(Task directions)
Below are the records; copy exactly the stretch from the line containing "if c.fioAccepts false" through the line containing "(O.fioRxPeriod r) v.period.toNat).put", both ends included, and nothing else.

(Data to examine)

-- ==== Sys2Proof/Machine/Fio.lean ====
section
/-! DEFINITION. The field I/O adapter's commands (R52–R55): cyclic slices of the process image and acyclic messages. -/
namespace Sys2Proof.Machine

/-- The receive record that names a tunnel: of several, the lowest (DESIGN CHOICE, notes/assumptions/93.md). -/
def Hub.fioRxOf (c : Hub) (t : Nat) : Option Nat := (List.range 64).find? fun r => c.get (O.fioRxTid r) == t

/-- FIO_CYCLIC_RECEIVE (R53): the payload replaces the slice in one step and STATUS is fresh; one of another length is discarded and counted in
the entry's TYPE_DISCARDS. -/
def execFioCyclicReceive (tid : Fin 16384) (payload : Bytes) (s : State) : Host.Outcome State Fault Refusal :=
  onDomainsAll s fun c m =>
    match c.fioRxOf tid with
    | none => (c, m)
    | some r =>
      if payload.length ≠ c.get (O.fioRxSize r) then (c.count (O.pathCountTypeDiscards tid), m)
      else ((c.put (O.fioRxStatus r) 1).count (O.fioRxReceived r), m.writeImage (c.get (O.fioRxOffset r)) payload)

/-- FIO_STALE (R53): no cyclic packet for STALE_LIMIT × PERIOD strokes, counted from the record's write at the earliest. -/
def execFioStale (rec : Fin 64) (s : State) : Host.Outcome State Fault Refusal :=
  onDomainsAll s fun c m =>
    let r := rec.val
    if c.get (O.fioRxTid r) = 0xFFFF ∨ c.get (O.fioRxStatus r) = 2 then (c, m)
    else
      let zeros : Bytes := List.replicate (c.get (O.fioRxSize r)) 0
      ((c.put (O.fioRxStatus r) 2).raise 27 255 r, if c.get (O.fioRxStaleAction r) = 1 then m.writeImage (c.get (O.fioRxOffset r)) zeros else m)

/-- Two slices share a byte. -/
def overlaps (a n b k : Nat) : Bool := decide (a < b + k ∧ b < a + n)

/-- What R10 and R54 ask of a record: the ranges of the object table, a slice inside the image, and, of a record that names a tunnel, no overlap that
R54 forbids. A record of no tunnel has no slice that others could overlap. -/
def Hub.fioAccepts (c : Hub) (rx : Bool) (r : Nat) (v : FioRecord) : Bool :=
  let a := v.offset.toNat
  let n := v.size.toNat
  let clear : Bool :=
    ((List.range 64).all fun k => c.get (O.fioRxTid k) == 0xFFFF || (rx && k == r) || !overlaps a n (c.get (O.fioRxOffset k)) (c.get (O.fioRxSize k)))
    && (!rx || (List.range 64).all fun k => c.get (O.fioTxTid k) == 0xFFFF || !overlaps a n (c.get (O.fioTxOffset k)) (c.get (O.fioTxSize k)))
  decide (1 ≤ n ∧ n ≤ 1024 ∧ 1 ≤ v.period.toNat ∧ v.period.toNat ≤ 256 ∧ a + n ≤ 65536)
    && (!rx || decide (1 ≤ v.staleLimit.toNat ∧ v.staleAction.toNat ≤ 1)) && (v.tid == 0xFFFF || clear)

/-- An FIO_TX record written (R54): its count stays while tunnel and slice stay. -/
def Hub.writeFioTx (c : Hub) (r : Nat) (v : FioRecord) : Status × Hub :=
  if c.fioAccepts false r v = false then (.invalidValue, c)
  else
    let same := c.get (O.fioTxTid r) == v.tid.toNat && c.get (O.fioTxOffset r) == v.offset.toNat && c.get (O.fioTxSize r) == v.size.toNat
    let c := ((((c.put (O.fioTxTid r) v.tid.toNat).put (O.fioTxOffset r) v.offset.toNat).put (O.fioTxSize r) v.size.toNat).put
      (O.fioTxPeriod r) v.period.toNat).put (O.fioTxPhase r) v.phase.toNat
    (.ok, c.when (!same) fun c => c.put (O.fioTxSent r) 0)

/-- An FIO_RX record written (R54): its count and STATUS stay while tunnel and slice stay. -/
def Hub.writeFioRx (c : Hub) (r : Nat) (v : FioRecord) : Status × Hub :=
  if c.fioAccepts true r v = false then (.invalidValue, c)
  else
    let same := c.get (O.fioRxTid r) == v.tid.toNat && c.get (O.fioRxOffset r) == v.offset.toNat && c.get (O.fioRxSize r) == v.size.toNat
    let c := (((((c.put (O.fioRxTid r) v.tid.toNat).put (O.fioRxOffset r) v.offset.toNat).put (O.fioRxSize r) v.size.toNat).put
      (O.fioRxPeriod r) v.period.toNat).put (O.fioRxStaleLimit r) v.staleLimit.toNat).put (O.fioRxStaleAction r) v.staleAction.toNat
    (.ok, c.when (!same) fun c => (c.put (O.fioRxReceived r) 0).put (O.fioRxStatus r) 0)

/-- FIO_RECORD_WRITE: Engineer and Owner. -/
def execFioRecordWrite (lvl : Level) (rx : Bool) (rec : Fin 64) (val : FioRecord) (s : State) : Host.Outcome State Fault Refusal :=
  onWrite (.fioRecordWrite lvl rx rec val) s fun c => c.request lvl engineerWrites fun c => if rx then c.writeFioRx rec val else c.writeFioTx rec val

/-- An ACYC_TX slot written (R55): STATE 01h submits it. INFO[15:12] is one of the three kinds, or 0 in a slot written free. -/
def Hub.writeAcyc (c : Hub) (k : Nat) (v : AcycMsg) : Status × Hub :=
  let kind := bits v.info.toNat 12 4
  if 1024 < v.length.toNat ∨ 1 < v.state.toNat ∨ 1024 < v.data.length ∨ 3 < kind ∨ (kind = 0 ∧ v.state.toNat = 1) then (.invalidValue, c)
  else (.ok, ((((c.put (O.acycTxTid k) v.tid.toNat).put (O.acycTxInfo k) v.info.toNat).put (O.acycTxLength k) v.length.toNat).put
    (O.acycTxState k) v.state.toNat).put (O.acycTxData k) (leNat v.data))

/-- ACYC_SUBMIT: Operator, Engineer and Owner. -/
def execAcycSubmit (lvl : Level) (slot : Fin 8) (msg : AcycMsg) (s : State) : Host.Outcome State Fault Refusal :=
  onWrite (.acycSubmit lvl slot msg) s fun c => c.request lvl operatorWrites fun c => c.writeAcyc slot msg

/-- ACYC_SEND (R55): a submitted message enters its tunnel with MARK 0, and its slot is free. Until the tunnel is VALID, and its shaper
lets a packet go for each of its outputs, it waits. -/
def execAcycSend (slot : Fin 8) (s : State) : Host.Outcome State Fault Refusal :=
  onDomains s fun c =>
    let k := slot.val
    let t := c.get (O.acycTxTid k)
    if c.get (O.acycTxState k) = 1 ∧ t < 16384 ∧ c.valid t = true ∧ c.get (O.pathIn t) = 0x28
        ∧ ((c.outputs t).all fun o => c.shaped (c.get (O.pathShaper t)) o.1) = true then
      let data := leBytes (c.get (O.acycTxData k)) (c.get (O.acycTxLength k))
      let (p, c) := c.makePacket t (c.get (O.pathCls t)) 4 0 (c.get (O.acycTxInfo k)) data
      (c.put (O.acycTxState k) 0).receive 31 p
    else c

/-- ACYC_RECEIVE (R55): into a free ACYC_RX slot, the lowest (DESIGN CHOICE, notes/assumptions/93.md), or dropped and counted. -/
def execAcycReceive (tid : Fin 16384) (info : BitVec 16) (payload : Bytes) (s : State) : Host.Outcome State Fault Refusal :=
  onDomains s fun c =>
    match (List.range 32).find? fun k => c.get (O.acycRxState k) == 0 with
    | none => c.count O.acycRxDrops
    | some k => ((((c.put (O.acycRxTid k) tid).put (O.acycRxInfo k) info.toNat).put (O.acycRxLength k) payload.length).put
        (O.acycRxState k) 1).put (O.acycRxData k) (leNat payload)

/-- Isolation of the field I/O adapter (R101, R370): its tunnels are torn down. -/
def Hub.isolateFio (c : Hub) : Hub := (c.teardownUsing 31).emptyQueues 31

end Sys2Proof.Machine
end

(Output of the exercise)
  if c.fioAccepts false r v = false then (.invalidValue, c)
  else
    let same := c.get (O.fioTxTid r) == v.tid.toNat && c.get (O.fioTxOffset r) == v.offset.toNat && c.get (O.fioTxSize r) == v.size.toNat
    let c := ((((c.put (O.fioTxTid r) v.tid.toNat).put (O.fioTxOffset r) v.offset.toNat).put (O.fioTxSize r) v.size.toNat).put
      (O.fioTxPeriod r) v.period.toNat).put (O.fioTxPhase r) v.phase.toNat
    (.ok, c.when (!same) fun c => c.put (O.fioTxSent r) 0)

/-- An FIO_RX record written (R54): its count and STATUS stay while tunnel and slice stay. -/
def Hub.writeFioRx (c : Hub) (r : Nat) (v : FioRecord) : Status × Hub :=
  if c.fioAccepts true r v = false then (.invalidValue, c)
  else
    let same := c.get (O.fioRxTid r) == v.tid.toNat && c.get (O.fioRxOffset r) == v.offset.toNat && c.get (O.fioRxSize r) == v.size.toNat
    let c := (((((c.put (O.fioRxTid r) v.tid.toNat).put (O.fioRxOffset r) v.offset.toNat).put (O.fioRxSize r) v.size.toNat).put
      (O.fioRxPeriod r) v.period.toNat).put (O.fioRxStaleLimit r) v.staleLimit.toNat).put (O.fioRxStaleAction r) v.staleAction.toNat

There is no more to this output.